The age thing they get from you. Oddly, the more of a success you make your own relationship, the stronger the case you make to your daughters that being a teen mom is the way to go.

I don't know about the other thing. I don't have daughters.


----------



## JessiTexas40s (May 28, 2011)

Yeah I guess history does have a habit of repeating itself. I guess the rest remains a mystery...


----------



## bunnybear (Jan 13, 2011)

My mom is still in her 40's and yes she got preggy too at 18 with twins and got married while preggy. My dad was 21. They made sure my sis and I won't do the same mistakes that they've done.
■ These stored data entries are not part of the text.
-- ==== Sys2Proof/Safety.lean ====
section
/-! DEFINITION. The terms in which statements about the block speak: what a command may write, what two states agree on,
and the canonical form of every memory. -/
namespace Sys2Proof.Machine

/-! ## Agreement of two states -/

/-- Every stored register but those listed reads alike. -/
def sameRegsBut (l : List Nat) (s t : State) : Prop := ∀ a, a ∉ l → t.reg a = s.reg a

/-- Every header but those of the pages listed is alike: STATUS.STATE, EVT_RAW and ERR_COUNT. -/
def sameHdrsBut (l : List Nat) (s t : State) : Prop := ∀ p, p ∉ l → t.hdr p = s.hdr p

/-- Every statistics counter but those listed is alike. -/
def sameCtrsBut (l : List Nat) (s t : State) : Prop := ∀ a, a ∉ l → t.ctr a = s.ctr a

/-- Every unit keeps its STATUS.STATE. -/
def sameUnits (s t : State) : Prop := ∀ p, t.unit p = s.unit p

/-- An event of a page stands in EVT_RAW. -/
def State.event (s : State) (page bit : Nat) : Bool := (s.hdr page).raw.getLsbD bit

/-- A statistics counter's value as the number it has counted. -/
def State.counted (s : State) (page off : Nat) : Nat := (s.ctr (regAt page off)).value.toNat

/-- A counter reads n more, or is saturated (R374). -/
def State.countedBy (s t : State) (page off n : Nat) : Prop :=
  (s.ctr (regAt page off)).sat = false →
    t.counted page off = min (s.counted page off + n) (2 ^ 48 - 1)

/-! ## Registers with a legal range -/

/-- A register that refuses the values its chapter calls illegal, and one that takes every value: its page and offset, its
writable bits, its legal values. -/
structure RangedReg where
  page : Nat
  off : Nat
  rw : W
  legal : W → Bool

/-- Every bit of a header register is writable (EVT_EN and KEEP_MASK, Tables 17-5 and 17-6). -/
def headerRegs (page : Nat) : List RangedReg := [⟨page, 0x018, w32, fun _ => true⟩, ⟨page, 0x024, w32, fun _ => true⟩]

/-- A register whose whole word is a limit that must not be 0. -/
def notZero (page off : Nat) : RangedReg := ⟨page, off, w32, fun v => v != 0#32⟩

/-- The registers whose tables state legal values, each with those values (Tables 16-8, 16-11, 15-9, 09-4, 09-6, 10-8, 11-7,
12-8, 13-6, 05-4, 08-6 and 17-14 and the lists below them). -/
def rangedRegs (part : Part) : List RangedReg :=
  [pgTop, pgPwr, pgRst, pgSec, pgRel, pgCtl, pgSched, pgTide, pgAdm, pgDir, pgIntake, pgStep, pgCache, pgSamp, pgTrain,
    pgPool, pgArray, pgHost, pgSlice 0, pgMem 0, pgLink 0, pgMerge 0].flatMap headerRegs ++
  [⟨pgPwr, 0x040, 0x7FF#32, fun v => 100 ≤ bitsOf v 10 0 && bitsOf v 10 0 ≤ (if part = .irz2F then 600 else 1200)⟩,
   ⟨pgPwr, 0x060, 0xFFFF#32, fun v => bitsOf v 7 0 < bitsOf v 15 8⟩,
   notZero pgRst 0x050, notZero pgRel 0x048,
   ⟨pgSched, 0x040, 0x17F#32, fun v => 1 ≤ bitsOf v 6 0 && bitsOf v 6 0 ≤ 64⟩,
   ⟨pgSched, 0x044, w32, fun v => 65536 ≤ v.toNat⟩,
   ⟨pgSched, 0x058, 0x1FFFF#32, fun v => 40000 ≤ bitsOf v 16 0 && bitsOf v 16 0 ≤ 100000⟩,
   notZero pgAdm 0x044, notZero pgAdm 0x048, notZero pgAdm 0x04C, notZero pgAdm 0x050, notZero pgAdm 0x058,
   ⟨pgAdm, 0x054, 0x1FFF#32, fun v => 1 ≤ bitsOf v 12 0 && bitsOf v 12 0 ≤ 4096⟩,
   notZero pgIntake 0x068, notZero pgTrain 0x054, notZero pgTrain 0x058, notZero pgTrain 0x05C, notZero pgHost 0x044,
   ⟨pgSamp, 0x040, 0x07FF000F#32, fun v => 1 ≤ bitsOf v 26 16 && bitsOf v 26 16 ≤ 1024⟩,
   ⟨pgMem 0, 0x050, 0xFFFF#32, fun v => bitsOf v 15 0 != 0⟩, ⟨pgMem 0, 0x054, 0xFFFF#32, fun v => bitsOf v 15 0 != 0⟩,
   notZero (pgLink 0) 0x048, notZero (pgLink 0) 0x088, notZero (pgMerge 0) 0x040, notZero (pgMerge 0) 0x044]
My mom told me that she missed out on a lot of things and they both told us how it was so difficult raising us eventhough they've gotten some help from family. Anyways, that worked for us and we made sure not to get knocked up early and made sure career first before settleling down. I'm married now with 2 babies but my sis doesn't seem like she's gonna settle down anytime soon. Maybe in her 30's but we'll see. She's still enjoying her single life


----------



## jimrich (Sep 26, 2010)

JessiTexas40s


> So maybe y'all can tell me how both of my daughters managed to get pregnant (1st at 17) (2nd at 19) and neither one knew/knows (2nd currently prego) who the dad was/is??????


We got 99% of our morals and values from OUR PARENTS! A few others chimed in but, our main source of values was mom & (we had a dad).


> What happened to condoms? hello--AIDS?


What happened to ADEQUATE PARENTAL ROLE MODELS??? :scratchhead:


----------



## Amplexor (Feb 13, 2008)

This is a trend that has been increasing in the US (And abroad) for years. At this time, over 40% of the births in the US are out of wedlock. I myself have 6 grand nieces and nephews and all were born out of wedlock. The parental roll models for these young mommies and daddies run the gambit. From ultra conservative Christians who held a firm rein on their kids to ultra liberal atheists who were good parents but set no boundaries to low moral and poorly skilled parents. This thread could run a thousand pages with the how's and whys this is occurring with many factors such as parenting, porn, drugs, education, moral break down, government entitlements... and on and on. But the single factor I saw in these family members was a lack of accountability or concern for the consequences for their actions. The most interesting aspect to me is that in all cases but one, they took responsibility for the child as a couple after the birth. One couple has since married and I think they will do just fine. Some of the others have some serious cards stacked against them.


----------